His son is married to the daughter of General Qasem Soleimani, the commander of Iran's Revolutionary Guards foreign operations arm who was killed in a 2020 US strike in Iraq.

Safieddine bears the title of Sayyed, his black turban marking him -- like Nasrallah -- as considered to be a descendant of the Prophet Mohammed.

The United States and Saudi Arabia put him on their respective lists of designated "terrorists" in 2017.

- 'Strongest contender' -

Unlike Nasrallah, who lived in hiding for years, Safieddine has appeared openly at recent political and religious events.

Foregoing his usual calm demeanour, he has broken into fiery rhetoric at the funerals of Hezbollah fighters killed in nearly a year of cross-border clashes with Israel.

Amal Saad, a Lebanese researcher on Hezbollah based at Cardiff University, said that for years people have been saying that Safieddine was "the most likely successor" to Nasrallah.

"The next leader has to be on the Shura Council, which has a handful of members, and he has to be a religious figure," she said.

Safieddine has "a lot of authority", she added, describing him as "the strongest contender" for the group's leadership.

Nicholas Blanford, a Beirut-based Hezbollah expert and senior fellow at the Atlantic Council, also said Safieddine has "been touted as a potential successor to Nasrallah for years".

He has "the right credentials", Blanford said -- he is a religious figure, from Lebanon's south, from where "most of Hezbollah's leadership tends to come", and also heads Hezbollah's powerful executive council.

Hezbollah was created at the initiative of Iran's Revolutionary Guards and gained its moniker as "the Resistance" by fighting Israeli troops who occupied southern Lebanon until 2000.

The movement was founded during the Lebanese civil war after Israel besieged the capital Beirut in 1982.

In July in a speech in Beirut's southern suburbs, Safieddine alluded to how Hezbollah views its leadership succession.

"In our resistance... when any leader is martyred, another takes up the flag and goes on with new, certain, strong determination," he said.
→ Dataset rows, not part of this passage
/-! ### Stores -/

/-- Settles O9: the effect of `W.STATUS` is its empty reply alone. -/
theorem storeStatusIsANoOp : Obligations.StoreStatusIsANoOp :=
  fun _ d ha => ⟨decode_storeWord ha d, fun _ hs => exec_running hs (.wStatus d)⟩

/-- Settles O10: the effect of `W.OAMADDR` is one update of the cursor. -/
theorem storeOamAddr : Obligations.StoreOamAddr :=
  fun _ d ha => ⟨decode_storeWord ha d, fun _ hs => exec_running hs (.wOamaddr d)⟩

/-- Settles O11: the cursor's width makes its increment one modulo 256, and the OAM store is one cell's write. -/
theorem storeOamData : Obligations.StoreOamData := by
  refine fun a d ha => ⟨decode_storeWord ha d, fun s hs => ⟨_, exec_running hs (.wOamdata d), rfl, ?cursor, ?cells⟩⟩
  case cursor => exact BitVec.toNat_add s.oamAddr 1#8
  case cells => exact fun i => Memory.read_write s.oam s.oamAddr.toNat i d

/-! ### Loads -/

/-- Settles O16: the effect of each load is the reply with the register's byte. -/
theorem loadCtrlAndMask : Obligations.LoadCtrlAndMask :=
  fun _ d => ⟨fun ha => decode_loadWord ha d, fun ha => decode_loadWord ha d,
    fun _ hs => ⟨exec_running hs .rCtrl, exec_running hs .rMask⟩⟩

/-- Settles O18: the effect of each load is the reply with the byte 0. -/
theorem writeOnlyRegistersLoadZero : Obligations.WriteOnlyRegistersLoadZero :=
  fun _ d => ⟨fun ha => decode_loadWord ha d, fun ha => decode_loadWord ha d, fun ha => decode_loadWord ha d,
    fun _ hs => ⟨exec_running hs .rOamaddr, exec_running hs .rScroll, exec_running hs .rAddr⟩⟩

/-- Settles O19: the effect of `R.OAMDATA` raises the fault and nothing more, and a block with a fault is halted. -/
theorem loadOamDataAlwaysFaults : Obligations.LoadOamDataAlwaysFaults := by
  refine fun a d ha => ⟨decode_loadWord ha d, fun s hs => ⟨_, exec_running hs .rOamdata, rfl, ?halts⟩⟩
  case halts => exact exec_halted (raise_fault (.oamdataRead s.oamAddr) s)

end Sys2Proof.Machine
end

section
/-! SUPPORT. Sprites (spec/42_sprites.md): the four bytes of a slot's record, the evaluator's loop in closed form, what a
rendered scanline leaves in `status.OVF`, and the statements on the record, the evaluator and what qualifies. -/

namespace Sys2Proof.Machine

variable {s t : State}

/-! ### Sprite records (R170) -/

/-- An OAM load at an index in range reads the cell of that index. -/
theorem oamLoad_ofNat {i : Nat} (h : i < 256) : oamLoad s (BitVec.ofNat 8 i) = s.oam.read i := by
  rw [oamLoad, BitVec.toNat_ofNat, Nat.mod_eq_of_lt h]

/-- The record of a slot is its four OAM bytes: no index of one wraps. -/
theorem sprite_eq {slot : Nat} (h : slot < 64) :
    sprite s slot =
      ⟨s.oam.read (4 * slot), s.oam.read (4 * slot + 1), s.oam.read (4 * slot + 2), s.oam.read (4 * slot + 3)⟩ := by
  simp only [sprite]
  rw [oamLoad_ofNat (by omega), oamLoad_ofNat (by omega), oamLoad_ofNat (by omega), oamLoad_ofNat (by omega)]

/-- The two low attribute bits are the byte modulo 4 (R173). -/
theorem Sprite.paletteBank_eq (p : Sprite) : p.paletteBank = p.attr.toNat % 4 + 4 := by
  simp [Sprite.paletteBank, BitVec.extractLsb'_toNat]

/-- Attribute bit 5 by arithmetic on the byte (R174). -/
theorem Sprite.behind_iff (p : Sprite) : p.behind = true ↔ p.attr.toNat / 32 % 2 = 1 := by
  rw [Sprite.behind, BitVec.getLsbD, Nat.testBit_eq_decide_div_mod_eq, decide_eq_true_iff]

/-- Settles O47: the record is its four OAM bytes, and the two fields are arithmetic on its attribute byte. -/
theorem spriteRecordFields : Obligations.SpriteRecordFields := by
  intro s slot h
  rw [Sprite.paletteBank_eq, Sprite.behind_iff, sprite_eq h]
  exact ⟨rfl, rfl, Iff.rfl⟩

/-! ### The evaluator (R180, R182) -/

/-- R182's loop in closed form: it appends the qualifying slots in their order, keeps the first eight, and meets a ninth
exactly when there are nine. -/
theorem evaluateFrom_eq (s : State) (y : Nat) {list : List Nat} (hlist : list.length ≤ 8) (slots : List Nat) :
    evaluateFrom s y list slots =
      ⟨(list ++ slots.filter (onScanline s · y)).take 8,
        decide (9 ≤ (list ++ slots.filter (onScanline s · y)).length)⟩ := by
  induction slots generalizing list with
  | nil =>
    have hninth : ¬ 9 ≤ list.length := by omega
    simp [evaluateFrom, List.take_of_length_le hlist, hninth]
  | cons slot rest ih =>
    rw [evaluateFrom, Config.spritesPerLine, List.filter_cons]
    split_ifs with hon hroom
    · rw [ih (by simp; omega), List.append_assoc, List.singleton_append]
    · have hfull : list.length = 8 := by omega
      have hninth : 9 ≤ (list ++ slot :: rest.filter (onScanline s · y)).length := by simp; omega
      rw [List.take_left' hfull, decide_eq_true hninth]
    · exact ih hlist

/-- `on_scanline` reads the slot's Y field and the sprite size alone (R180, R184). -/
theorem onScanline_eq_onLine {slot : Nat} (h : slot < 64) (y : Nat) : onScanline s slot y = Claims.onLine s y slot := by
  rw [onScanline, sprite_eq h]
  rfl

/-- What `Evaluate(y)` gives: the first eight of the qualifying slots, and whether they are nine or more (R182). -/
theorem evaluate_eq (s : State) (y : Nat) :
    evaluate s y = ⟨Claims.selected s y, decide (9 ≤ (Claims.qualifying s y).length)⟩ := by
  have hfilter : (List.range 64).filter (onScanline s · y) = Claims.qualifying s y :=
    List.filter_congr fun _ hslot => onScanline_eq_onLine (List.mem_range.mp hslot) y
  rw [evaluate, evaluateFrom_eq s y (by simp), Config.slots, hfilter]
  rfl

/-! ### The overflow flag (R183) -/

/-- Setting the one bit `i` that `flag` holds on a condition: both flags of a row are raised so. -/
theorem getLsbD_ite_or {i : Nat} (hi : i < 8) {flag : Byte} (hflag : flag = BitVec.twoPow 8 i) (c : Bool) (st : Byte)
    (b : Nat) : (if c then st ||| flag else st).getLsbD b = (st.getLsbD b || c && decide (i = b)) := by
  cases c with
  | false => simp
  | true => simp [hflag, BitVec.getLsbD_twoPow, hi]

/-- The bits of `status` after the overflow flag's update. -/
theorem getLsbD_raiseOvf (ninth : Bool) (st : Byte) (b : Nat) :
    (raiseOvf ninth st).getLsbD b = (st.getLsbD b || ninth && decide (5 = b)) :=
  getLsbD_ite_or (by decide) (by decide) ninth st b

/-- The bits of `status` after the sprite-zero hit flag's update. -/
theorem getLsbD_raiseS0hit (hit : Bool) (st : Byte) (b : Nat) :
    (raiseS0hit hit st).getLsbD b = (st.getLsbD b || hit && decide (6 = b)) :=
  getLsbD_ite_or (by decide) (by decide) hit st b

/-- Rendering a scanline sets `status.OVF` when nine slots qualify and else leaves it, whether or not a column faults. -/
theorem statusOvf_renderScanline (y : Nat) (s : State) :
    statusOvf (renderScanline y s) = (statusOvf s || decide (9 ≤ (Claims.qualifying s y).length)) := by
  obtain ⟨hstatus, -, -⟩ := renderScanline_fields y s
  rw [statusOvf, hstatus, getLsbD_raiseS0hit, getLsbD_raiseOvf, evaluate_eq]
  simp [statusOvf]

/-- Settles O48: the closed form of the evaluator gives the list and the ninth, and the flag follows the ninth. -/
theorem evaluatorSelectsTheFirstEight : Obligations.EvaluatorSelectsTheFirstEight := by
  refine fun s y => ⟨?list, ?ninth, fun _ => statusOvf_renderScanline y s⟩
  case list => rw [evaluate_eq]
  case ninth => rw [evaluate_eq]

/-! ### What qualifies (R184) -/

/-- States that agree on the slots' Y fields and on the sprite size have the same qualifying slots. -/
theorem qualifying_congr (hy : ∀ slot < 64, t.oam.read (4 * slot) = s.oam.read (4 * slot))
    (hsize : t.ctrl.getLsbD 5 = s.ctrl.getLsbD 5) (y : Nat) : Claims.qualifying t y = Claims.qualifying s y := by
  refine List.filter_congr fun slot hslot => ?_
  have hrecord : Claims.record t slot 0 = Claims.record s slot 0 := hy slot (List.mem_range.mp hslot)
  have hheight : Claims.height t = Claims.height s := by rw [Claims.height, Claims.height, hsize]
  rw [Claims.onLine, Claims.onLine, hrecord, hheight]

/-- Settles O49: the evaluator's answer is a function of the qualifying slots. -/
theorem onlyTheYFieldQualifies : Obligations.OnlyTheYFieldQualifies := by
  intro s t y hy hsize
  rw [evaluate_eq, evaluate_eq, Claims.selected, Claims.selected, qualifying_congr hy hsize]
Israel says struck Hezbollah targets 'adjacent' to Lebanon-Syria border crossing
Jerusalem (AFP) Oct 4, 2024 - The Israeli army said Friday its fighter jets struck Hezbollah targets near a key Lebanese-Syrian border crossing overnight, the latest in a series of heavy strikes against the Iran-backed group.
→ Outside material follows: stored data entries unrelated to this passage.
-- ==== Sys2Proof/Machine/Prefix.lean ====
section
/-!
DEFINITION. The prefix index (R281–R287): hashes, probing, lookup at admission, insertion at a seal, eviction, pins.
-/
namespace Sys2Proof.Machine

/-- The hash of a block (R281). -/
def blockHash (salt : Nat) (digest prev : List Byte) (tokens : List Nat) : List Byte :=
  shake256 16 (leBytes 16 salt ++ digest ++ (if prev.isEmpty then List.replicate 16 0 else prev) ++
    tokens.flatMap (leBytes 4))

/-- "No entry" (R283). -/
def noEntry : Nat := 0x1FFFFF

/-- The 32 slots a hash probes (R283). -/
def probeSlots (h : List Byte) : List Nat := (List.range 32).map fun j => (leNat (h.take 4) % 2 ^ 21 + j) % 2 ^ 21

/-- Whether an entry's block lies in a channel that has stopped: the engine treats it as a miss (R441). -/
def State.pfxDead (s : State) (e : PfxEntry) : Bool :=
  e.blist.any fun x => match s.frame (entLp x) (entFrame x) with
    | some f => match placeOf (65536 * f.addr) with
      | .chan c => (s.chan c).dead
      | _ => false
    | none => false

/-- The entry that holds a hash for a bed (R283). -/
def State.pfxFind (s : State) (b : Nat) (h : List Byte) : List Nat → Option Nat
  | [] => none
  | n :: ns =>
    if n = noEntry then s.pfxFind b h ns
    else
      let e := s.pfxAt n
      match e.st with
      | .empty => none
      | .tombstone => s.pfxFind b h ns
      | .valid => if e.hash == h && e.bed == b && !s.pfxDead e then some n else s.pfxFind b h ns

/-- Look a hash up. -/
def State.pfxLookup (s : State) (b : Nat) (h : List Byte) : Option Nat := s.pfxFind b h (probeSlots h)

/-- Whether an entry may be evicted (R286). -/
def evictable (e : PfxEntry) : Bool := e.st == .valid && e.refs == 0 && e.children == 0 && !e.pinned

/-- Evict an entry: TOMBSTONE, its frames FREE, its parent's CHILDREN down by 1 (R286). -/
def State.evict (s : State) (n : Nat) : State :=
  let e := s.pfxAt n
  let s := e.blist.foldl (fun s x => s.updFrame (entLp x) (entFrame x) fun f =>
    { f with st := .free, owner := 0, pos := 0 }) s
  let s := if e.parent = noEntry then s else s.updPfx e.parent fun p => { p with children := p.children - 1 }
  s.updPfx n fun _ => { st := .tombstone }

/-- The slot an insertion takes (R283). -/
def State.insertSlot (s : State) (h : List Byte) : Option Nat :=
  let ps := (probeSlots h).filter (· != noEntry)
  match ps.find? fun n => (s.pfxAt n).st != .valid with
  | some n => some n
  | none =>
    (ps.filter fun n => evictable (s.pfxAt n)).foldl (fun m n => match m with
      | none => some n
      | some k => if (s.pfxAt n).lastUse < (s.pfxAt k).lastUse then some n else some k) none

/-- Whole blocks of a token list from block index 0. -/
def blocksOf : Nat → List Nat → List (List Nat)
  | 0, _ => []
  | n + 1, ts => if ts.length < 256 then [] else ts.take 256 :: blocksOf n (ts.drop 256)

/-- The chain a prompt's blocks match, from the hash before its first block (R284): entries and the hash of the last. -/
def State.matchChain (s : State) (b salt : Nat) (digest : List Byte) : List Byte → List (List Nat) → List Nat × List Byte
  | prev, [] => ([], prev)
  | prev, blk :: bs =>
    let h := blockHash salt digest prev blk
    match s.pfxLookup b h with
    | none => ([], prev)
    | some n =>
      let (ns, last) := s.matchChain b salt digest h bs
      (n :: ns, last)

/-- Take a reference on a matched entry: REFS up, LAST_USE now (R284). -/
def State.pfxHit (s : State) (n : Nat) : State :=
  s.updPfx n fun e => { e with refs := e.refs + 1, lastUse := s.now }

/-- The entries of a list with a matched block's frames attached (R284). -/
def attachBlock (g : Geo) (es : List Nat) (e : PfxEntry) : List Nat :=
  (List.range g.layers).foldl (fun es l =>
    (List.range g.fpp).foldl (fun es f =>
      es.set (g.unit l e.block f) (e.blist.getD (l * g.fpp + f) 0)) es) es

/-- Insert block `i` of session `ses` at a seal under R283 and R285: its frames, as the captured list `es` names them, go SHARED,
the session holds the one reference, the parent's CHILDREN rises. -/
def State.pfxInsert (s : State) (ses i : Nat) (h : List Byte) (es : List Nat) (inexact saturated : Bool) : State :=
  let e := s.ses ses
  let g := s.geo ses
  let onChain := i = 0 ∨ (∃ n ∈ e.chain, (s.pfxAt n).block + 1 = i)
  if ¬ onChain ∨ (s.pfxLookup e.bed h).isSome then s
  else
    match s.insertSlot h with
    | none => s
    | some n =>
      let s := if (s.pfxAt n).st = .valid then s.evict n else s
      let units := (List.range g.layers).flatMap fun l => (List.range g.fpp).map fun f => (l, f)
      let bl := units.map fun u => es.getD (g.unit u.1 i u.2) 0
      let s := units.foldl (fun s u =>
        let x := es.getD (g.unit u.1 i u.2) 0
        s.updFrame (entLp x) (entFrame x) fun f => { f with st := .shared, owner := n, pos := u.1 * g.fpp + u.2 }) s
      let parent := (e.chain.find? fun k => (s.pfxAt k).block + 1 == i).getD noEntry
      let s := if parent = noEntry then s else s.updPfx parent fun p => { p with children := p.children + 1 }
      let s := s.updPfx n fun _ => {
        hash := h, parent := parent, block := i, bed := e.bed, st := .valid, inexact := inexact,
        saturated := saturated, refs := 1, blist := bl, lastUse := s.now }
      let s := s.updSes ses fun e => { e with chain := e.chain ++ [n], lastEntry := n }
      s.delta e.bed (.insert e.bed h i)

/-- Evict a bed's evictable entries, oldest LAST_USE first, until `F` reaches a mark (R287). -/
def State.evictTo (s : State) (b mark : Nat) : Nat → State
  | 0 => s
  | fuel + 1 =>
    if mark ≤ s.freeOutside b then s
    else
      let ns := mkeys (fun _ e => evictable e && e.bed == b) s.pfx
      match ns.foldl (fun m n => match m with
        | none => some n
        | some k => if (s.pfxAt n).lastUse < (s.pfxAt k).lastUse then some n else some k) none with
      | none => s
      | some n => (s.evict n).evictTo b mark fuel

end Sys2Proof.Machine
end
"Infrastructure sites adjacent to the Masnaa border crossing between Syria and Lebanon were struck last night," the military said in a statement.

It said the air raids were aimed at preventing the flow of weapons into Lebanon from neighbouring Syria and included targeting an alleged underground tunnel used to move arms across the border.

Fighter jets "struck an underground tunnel crossing from the Lebanese border into Syria. The 3.5 kilometre (two mile) long tunnel enables the transfer and storage of large quantities of weapons underground," the military said.

"The tunnel's operations were led by the 4400 Unit, the unit responsible for the transportation of weapons from Iran and its proxies to Hezbollah in Lebanon."

Earlier, Lebanon said the Israeli strikes cut off the main international road to Syria.

The strikes come after 310,000 people, mostly Syrian refugees, crossed into Syria in recent days fleeing the war in Lebanon between Israel and Hezbollah.

Nearly a year after Palestinian militant group Hamas launched the deadliest attack on Israel in its history on October 7, Israel announced it was shifting its focus to securing its border with Lebanon.

Hezbollah started launching low-intensity strikes on Israel last October, in support of Hamas in Gaza, forcing some 60,000 Israelis to flee their homes in the north of the country.